More than 5 million people in the United States identified themselves as Jewish in 2001, according to the National Jewish Population Survey that year. The number had dropped 6 percent from a decade earlier, and most respondents further declared themselves unaffiliated with a synagogue.

The findings touched off nationwide efforts to reinvigorate Judaism's faithful, such as Synagogue 3000. It also played to the strong suit of the Lubavitch Chabad, the Orthodox group whose outreach has included supplying kosher Passover meals to stranded Jewish backpackers in the Himalayas. On pleasant days, its Illinois chapter headquarters on Howard Street sends forth recreational vehicles to do good works around Chicago.

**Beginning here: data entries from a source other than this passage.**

/-- R145, R148, R158, R161: MIXC and IMIXC fail without a context; otherwise, with the GF tables built, each column is
multiplied in the field by the circulant matrix with first row (2, 3, 1, 1), or (0x0e, 0x0b, 0x0d, 0x09). -/
def Obligations.MixcAndImixcMultiplyColumns : Prop :=
  decode 0x00000045 = .ok .mixc ∧ decode 0x00000048 = .ok .imixc ∧ ∀ s : State,
    (s.ctxValid = false → exec .mixc s = .next { s with ok := false, fail := true, err := 6 } ∧
      exec .imixc s = .next { s with ok := false, fail := true, err := 6 }) ∧
      (s.ctxValid = true →
        (∃ t, exec .mixc s = .next t ∧ t = { s with state := t.state, ok := true, fail := false, err := 0 } ∧
          (GfTablesBuilt s → ∀ x y, cell t.state x y =
            mulSlow (circulant ![0x02, 0x03, 0x01, 0x01] x 0) (cell s.state 0 y) ^^^
              mulSlow (circulant ![0x02, 0x03, 0x01, 0x01] x 1) (cell s.state 1 y) ^^^
              mulSlow (circulant ![0x02, 0x03, 0x01, 0x01] x 2) (cell s.state 2 y) ^^^
              mulSlow (circulant ![0x02, 0x03, 0x01, 0x01] x 3) (cell s.state 3 y))) ∧
        ∃ t, exec .imixc s = .next t ∧ t = { s with state := t.state, ok := true, fail := false, err := 0 } ∧
          (GfTablesBuilt s → ∀ x y, cell t.state x y =
            mulSlow (circulant ![0x0e, 0x0b, 0x0d, 0x09] x 0) (cell s.state 0 y) ^^^
              mulSlow (circulant ![0x0e, 0x0b, 0x0d, 0x09] x 1) (cell s.state 1 y) ^^^
              mulSlow (circulant ![0x0e, 0x0b, 0x0d, 0x09] x 2) (cell s.state 2 y) ^^^
              mulSlow (circulant ![0x0e, 0x0b, 0x0d, 0x09] x 3) (cell s.state 3 y)))

/-- Each round step is undone by its inverse, with a context active and the tables built (R142, R146, R147, R148), and four
SHR in a row restore the state (R157). -/
def Obligations.InverseStepsUndo : Prop :=
  ∀ s : State, s.ctxValid = true → TablesBuilt s →
    (∀ p ∈ [[Instr.subb, .isubb], [.isubb, .subb], [.shr, .ishr], [.ishr, .shr], [.mixc, .imixc], [.imixc, .mixc],
        [.shr, .shr, .shr, .shr]],
      execAll p s = .next { s with ok := true, fail := false, err := 0 }) ∧
      ∀ n : Byte, n.toNat ≤ s.r.toNat → execAll [.ark n, .ark n] s = .next { s with ok := true, fail := false, err := 0 }

/-- R151: ENCBLK and DECBLK run the sequencer's fixed list of `4R + 2` steps, whose entries stand where the rule puts them,
and nothing but `R` chooses them. -/
def Obligations.BlockCommandsRunTheSequencer : Prop :=
  (∀ (n : Byte) (s : State), s.ctxValid = true →
    exec (.encblk n) s =
        .next { runSchedule n.toNat (encryptSchedule s.r.toNat) s with ok := true, fail := false, err := 0 } ∧
      exec (.decblk n) s =
        .next { runSchedule n.toNat (decryptSchedule s.r.toNat) s with ok := true, fail := false, err := 0 }) ∧
    ∀ r, 1 ≤ r →
      (encryptSchedule r).length = 4 * r + 2 ∧ (encryptSchedule r)[0]? = some .load ∧
      (encryptSchedule r)[1]? = some (.ark 0) ∧
      (∀ k, 1 ≤ k → k < r → (encryptSchedule r)[2 + 4 * (k - 1)]? = some .subb ∧
        (encryptSchedule r)[3 + 4 * (k - 1)]? = some .shr ∧ (encryptSchedule r)[4 + 4 * (k - 1)]? = some .mixc ∧
        (encryptSchedule r)[5 + 4 * (k - 1)]? = some (.ark k)) ∧
      (encryptSchedule r)[4 * r - 2]? = some .subb ∧ (encryptSchedule r)[4 * r - 1]? = some .shr ∧
      (encryptSchedule r)[4 * r]? = some (.ark r) ∧ (encryptSchedule r)[4 * r + 1]? = some .store ∧
      (decryptSchedule r).length = 4 * r + 2 ∧ (decryptSchedule r)[0]? = some .load ∧
      (decryptSchedule r)[1]? = some (.ark r) ∧
      (∀ k, 1 ≤ k → k < r → (decryptSchedule r)[2 + 4 * (r - 1 - k)]? = some .ishr ∧
        (decryptSchedule r)[3 + 4 * (r - 1 - k)]? = some .isubb ∧
        (decryptSchedule r)[4 + 4 * (r - 1 - k)]? = some (.ark k) ∧
        (decryptSchedule r)[5 + 4 * (r - 1 - k)]? = some .imixc) ∧
      (decryptSchedule r)[4 * r - 2]? = some .ishr ∧ (decryptSchedule r)[4 * r - 1]? = some .isubb ∧
      (decryptSchedule r)[4 * r]? = some (.ark 0) ∧ (decryptSchedule r)[4 * r + 1]? = some .store

/-- ENCBLK and DECBLK equal their expansions into single commands, from every state with a context (30_encoding.md R70,
44_block_transform.md R162). -/
def Obligations.BlockCommandsEqualTheirExpansions : Prop :=
  ∀ (n : Byte) (s : State), s.ctxValid = true →
    execAll (encryptCommands n s.r.toNat) s = exec (.encblk n) s ∧
      execAll (decryptCommands n s.r.toNat) s = exec (.decblk n) s

/-- ENCBLK and DECBLK change STATE, block `n` of OBUF and the outcome alone, leave STATE equal to that block, and the block
depends only on the schedule, R, the tables and input block `n` (R152, R162). -/
def Obligations.BlockCommandsArePure : Prop :=
  ∀ (n : Byte) (s : State) (i : Instr), i = .encblk n ∨ i = .decblk n →
    (s.ctxValid = false → exec i s = .next { s with ok := false, fail := true, err := 6 }) ∧
      (s.ctxValid = true → ∃ t, exec i s = .next t ∧
        t = { s with state := t.state, obuf := t.obuf, ok := true, fail := false, err := 0 } ∧
        (s.obuf.wf = true → ∀ k < 16, memRead t.obuf (16 * n.toNat + k) = blockByte t.state k) ∧
        (∀ a, a < 16 * n.toNat ∨ 16 * n.toNat + 16 ≤ a → memRead t.obuf a = memRead s.obuf a) ∧
        ∀ s' : State, s'.ctxValid = true → s'.log = s.log → s'.ilog = s.ilog → s'.sbox = s.sbox → s'.isbox = s.isbox →
          s'.ks = s.ks → s'.r = s.r →
          (∀ k < 16, memRead s'.ibuf (16 * n.toNat + k) = memRead s.ibuf (16 * n.toNat + k)) →
          ∃ t', exec i s' = .next t' ∧ t'.state = t.state)

/-- Decrypting what ENCBLK wrote, from any input block it is copied to, gives the input block back, and the reverse (R152),
in every state of the invariant with a context active. -/
def Obligations.BlockRoundTrip : Prop :=
  ∀ (n : Byte) (s : State) (i j : Instr), (i = .encblk n ∧ j = .decblk n) ∨ (i = .decblk n ∧ j = .encblk n) →
    Inv s → s.ctxValid = true → ∃ t, exec i s = .next t ∧
      ∀ m : Memory, (∀ k < 16, memRead m (16 * n.toNat + k) = memRead t.obuf (16 * n.toNat + k)) →
        ∃ u, exec j { t with ibuf := m } = .next u ∧
          ∀ k < 16, memRead u.obuf (16 * n.toNat + k) = memRead s.ibuf (16 * n.toNat + k)

/-- A command that needs the context fails with NoActiveContext (code 6) while none is active, whatever its operands (R164,
R187, R189). -/
def Obligations.ContextCommandsNeedAContext : Prop :=
  ∀ (i : Instr) (s : State), i.needsContext = true → s.ctxValid = false →
    exec i s = .next { s with ok := false, fail := true, err := 6 }

/-- R170: INITVEC, from any state, builds all four tables, equals GFINIT followed by SBINIT, and touches nothing else; where
the invariant holds and a context is active it changes only the outcome. -/
def Obligations.InitvecRebuildsTheTables : Prop :=
  decode 0x00000050 = .ok .initvec ∧ ∀ s : State, ∃ t, exec .initvec s = .next t ∧
    t = { s with
      log := t.log, ilog := t.ilog, gfValid := true, sbox := t.sbox, isbox := t.isbox, sbValid := true, ok := true,
      fail := false, err := 0 } ∧
    TablesBuilt t ∧ tableRead t.log 0 = tableRead s.log 0 ∧ tableRead t.ilog 255 = tableRead s.ilog 255 ∧
    execAll [.gfinit, .sbinit] s = exec .initvec s ∧
    (Inv s → s.ctxValid = true → t = { s with ok := true, fail := false, err := 0 })

/-- R171, R176: ENC and DEC make the four checks in the rule's order, and a failed one leaves everything but the outcome
as it was. -/
def Obligations.BufferChecksInOrder : Prop :=
  ∀ (s : State) (i : Instr), i = .enc ∨ i = .dec →
    (s.ctxValid = false → exec i s = .next { s with ok := false, fail := true, err := 6 }) ∧
      (s.ctxValid = true → s.inlen ≠ s.outlen → exec i s = .next { s with ok := false, fail := true, err := 3 }) ∧
      (s.ctxValid = true → s.inlen = s.outlen → s.inlen.toNat % 16 ≠ 0 →
        exec i s = .next { s with ok := false, fail := true, err := 4 }) ∧
      (s.ctxValid = true → s.inlen = s.outlen → s.inlen.toNat % 16 = 0 → 4096 < s.inlen.toNat →
        exec i s = .next { s with ok := false, fail := true, err := 10 }) ∧
      (s.ctxValid = true → s.inlen = s.outlen → s.inlen.toNat % 16 = 0 → s.inlen.toNat ≤ 4096 →
        ∃ t, exec i s = .next t ∧ t.ok = true)

/-- R172, with R174: ENC on legal lengths writes to each block of OBUF below INLEN what ENCBLK of that block alone writes,
keeps every other byte, leaves the last block in STATE, and changes nothing else but the outcome. -/
def Obligations.EncProcessesEachBlock : Prop :=
  decode 0x00000051 = .ok .enc ∧
  ∀ s : State, s.ctxValid = true → s.inlen = s.outlen → s.inlen.toNat % 16 = 0 → s.inlen.toNat ≤ 4096 →
    ∃ t, exec .enc s = .next t ∧
      t = { s with state := t.state, obuf := t.obuf, ok := true, fail := false, err := 0 } ∧
      (s.inlen = 0 → t.state = s.state ∧ t.obuf = s.obuf) ∧
      (∀ a, s.inlen.toNat ≤ a → memRead t.obuf a = memRead s.obuf a) ∧
      ∀ n : Byte, n.toNat < s.inlen.toNat / 16 → ∃ u, exec (.encblk n) s = .next u ∧
        (s.obuf.wf = true → ∀ k < 16, memRead t.obuf (16 * n.toNat + k) = memRead u.obuf (16 * n.toNat + k)) ∧
        (n.toNat + 1 = s.inlen.toNat / 16 → t.state = u.state)
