-- ==== Sys2Proof/Laws/State.lean ====
section
/-! SUPPORT. One lemma per field of State and per shared update of it, true by rfl (for the two table builders and
installContext, by the lemma of the setter they call). -/

namespace Sys2Proof.Machine

section
variable (e : ErrorKind) (s : State)

@[simp] theorem raise_log : (raise e s).log = s.log := rfl
@[simp] theorem raise_ilog : (raise e s).ilog = s.ilog := rfl
@[simp] theorem raise_gfValid : (raise e s).gfValid = s.gfValid := rfl
@[simp] theorem raise_sbox : (raise e s).sbox = s.sbox := rfl
@[simp] theorem raise_isbox : (raise e s).isbox = s.isbox := rfl
@[simp] theorem raise_sbValid : (raise e s).sbValid = s.sbValid := rfl
@[simp] theorem raise_ctxValid : (raise e s).ctxValid = s.ctxValid := rfl
@[simp] theorem raise_nk : (raise e s).nk = s.nk := rfl
@[simp] theorem raise_r : (raise e s).r = s.r := rfl
@[simp] theorem raise_ks : (raise e s).ks = s.ks := rfl
@[simp] theorem raise_state : (raise e s).state = s.state := rfl
@[simp] theorem raise_key : (raise e s).key = s.key := rfl
@[simp] theorem raise_keylen : (raise e s).keylen = s.keylen := rfl
@[simp] theorem raise_ibuf : (raise e s).ibuf = s.ibuf := rfl
@[simp] theorem raise_obuf : (raise e s).obuf = s.obuf := rfl
@[simp] theorem raise_inlen : (raise e s).inlen = s.inlen := rfl
@[simp] theorem raise_outlen : (raise e s).outlen = s.outlen := rfl
@[simp] theorem raise_result : (raise e s).result = s.result := rfl
@[simp] theorem raise_ok : (raise e s).ok = false := rfl
@[simp] theorem raise_fail : (raise e s).fail = true := rfl
@[simp] theorem raise_err : (raise e s).err = e.code := rfl
@[simp] theorem raise_pending : (raise e s).pending = s.pending := rfl
@[simp] theorem raise_replies : (raise e s).replies = s.replies := rfl

end

section
variable (s : State)

@[simp] theorem succeed_log : (succeed s).log = s.log := rfl
@[simp] theorem succeed_ilog : (succeed s).ilog = s.ilog := rfl
@[simp] theorem succeed_gfValid : (succeed s).gfValid = s.gfValid := rfl
@[simp] theorem succeed_sbox : (succeed s).sbox = s.sbox := rfl
@[simp] theorem succeed_isbox : (succeed s).isbox = s.isbox := rfl
@[simp] theorem succeed_sbValid : (succeed s).sbValid = s.sbValid := rfl
@[simp] theorem succeed_ctxValid : (succeed s).ctxValid = s.ctxValid := rfl
@[simp] theorem succeed_nk : (succeed s).nk = s.nk := rfl
@[simp] theorem succeed_r : (succeed s).r = s.r := rfl
@[simp] theorem succeed_ks : (succeed s).ks = s.ks := rfl
@[simp] theorem succeed_state : (succeed s).state = s.state := rfl
@[simp] theorem succeed_key : (succeed s).key = s.key := rfl
@[simp] theorem succeed_keylen : (succeed s).keylen = s.keylen := rfl
@[simp] theorem succeed_ibuf : (succeed s).ibuf = s.ibuf := rfl
@[simp] theorem succeed_obuf : (succeed s).obuf = s.obuf := rfl
@[simp] theorem succeed_inlen : (succeed s).inlen = s.inlen := rfl
@[simp] theorem succeed_outlen : (succeed s).outlen = s.outlen := rfl
@[simp] theorem succeed_result : (succeed s).result = s.result := rfl
@[simp] theorem succeed_ok : (succeed s).ok = true := rfl
@[simp] theorem succeed_fail : (succeed s).fail = false := rfl
@[simp] theorem succeed_err : (succeed s).err = 0 := rfl
@[simp] theorem succeed_pending : (succeed s).pending = s.pending := rfl
@[simp] theorem succeed_replies : (succeed s).replies = s.replies := rfl

end

section
variable (v : Byte) (s : State)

New ways are needed to remind Jews that they have a good thing going, said Rabbi Daniel Moscowitz of Lubavitch Chabad. "That's why the kinds of things that we do to reach out to people come from another angle," he said.

Parrots and Sabbath

Lipton agreed. A sometime songwriter as well as Jewish drum circle leader at Mitziut and elsewhere, he set "Shabbosville" to the tune of Jimmy Buffett's "Margaritaville," comparing relaxation on the Sabbath to "a Caribbean vacation with a lot of parrots and margaritas around."

The song would never pop up in an actual Sabbath service, he said. But, "I would argue for it in context," Lipton said.

While drums are banned at his synagogue, Beth Emet, he has led drum circles at Mitziut that included as many as two dozen people. "All of a sudden, it all just clicks, and it all complements each other," Lipton said.

That was exactly what Rabbi Menachem Cohen had in mind when he founded Mitziut in 2003. He was reacting, he said, to the way traditional Jewish services seemed chilly to some and to a streak of "megamall" commercialism in America that left the fruit of spiritualism withering on the vine.

"We wanted to find meaning and significance in what we're doing," Cohen said. "We wanted to foster that feeling that we were a close-knit group that did more than just come together and pray periodically. We weren't finding it elsewhere."

What becomes of Mitziut and other chavurot as Judaism adapts to modern American life is anyone's guess. Even Cohen wonders how they will be seen in 20 years.

In the meantime, the option has provided connections lacking elsewhere, those who have flocked to it said.

"It feels positive," said Stein, now chair of Mitziut's leadership group. "It's the gift of giving this to people who are largely unaffiliated with other synagogues or movements. You see the light bulb go off in their eye.

"You see them feel comfortable when some of these other places don't make them feel comfortable at all," she said. "Somewhere along the way, something got lost."